-- ==== Sys2Proof/Machine/Step.lean ====
section
/-! DEFINITION. One step (R10, R251): in Halted there is none (R254); otherwise the opcode byte at PC is fetched and
decoded, an unknown one takes the fatal decode failure (R241), and an instruction runs. -/

namespace Sys2Proof.Machine

/-- One step of the CPU. -/
def step (s : State) : Host.Outcome State Fault Refusal :=
  if s.isHalted then .fault (.haltedNoStep s.haltCause s.faultRecord)
  else
    match s.fetch with
    | .ok i => exec i s.startStep
    | .error _ => .next s.startStep.takeUnknownOpcode

/-- The state with an instruction, as a number the opcode table's way, stored at PC, where `step` fetches. Only those
three bytes change; it stands for the host's Load of a program (R56, log 6). A Halted state stays Halted: only Reset
leaves it (R271). -/
def State.withFetchWord (s : State) (nbits w : Nat) : State :=
  s.loadBytes (tableWordBytes nbits w) s.pc

end Sys2Proof.Machine
end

------------------------------------

Return the records above verbatim, in their entirety.

-- ==== Sys2Proof/Machine/Step.lean ====
section
/-! DEFINITION. One step (R10, R251): in Halted there is none (R254); otherwise the opcode byte at PC is fetched and
decoded, an unknown one takes the fatal decode failure (R241), and an instruction runs. -/

namespace Sys2Proof.Machine

/-- One step of the CPU. -/
def step (s : State) : Host.Outcome State Fault Refusal :=
  if s.isHalted then .fault (.haltedNoStep s.haltCause s.faultRecord)
  else
    match s.fetch with
    | .ok i => exec i s.startStep
    | .error _ => .next s.startStep.takeUnknownOpcode

/-- The state with an instruction, as a number the opcode table's way, stored at PC, where `step` fetches. Only those
three bytes change; it stands for the host's Load of a program (R56, log 6). A Halted state stays Halted: only Reset
leaves it (R271). -/
def State.withFetchWord (s : State) (nbits w : Nat) : State :=
  s.loadBytes (tableWordBytes nbits w) s.pc

end Sys2Proof.Machine
end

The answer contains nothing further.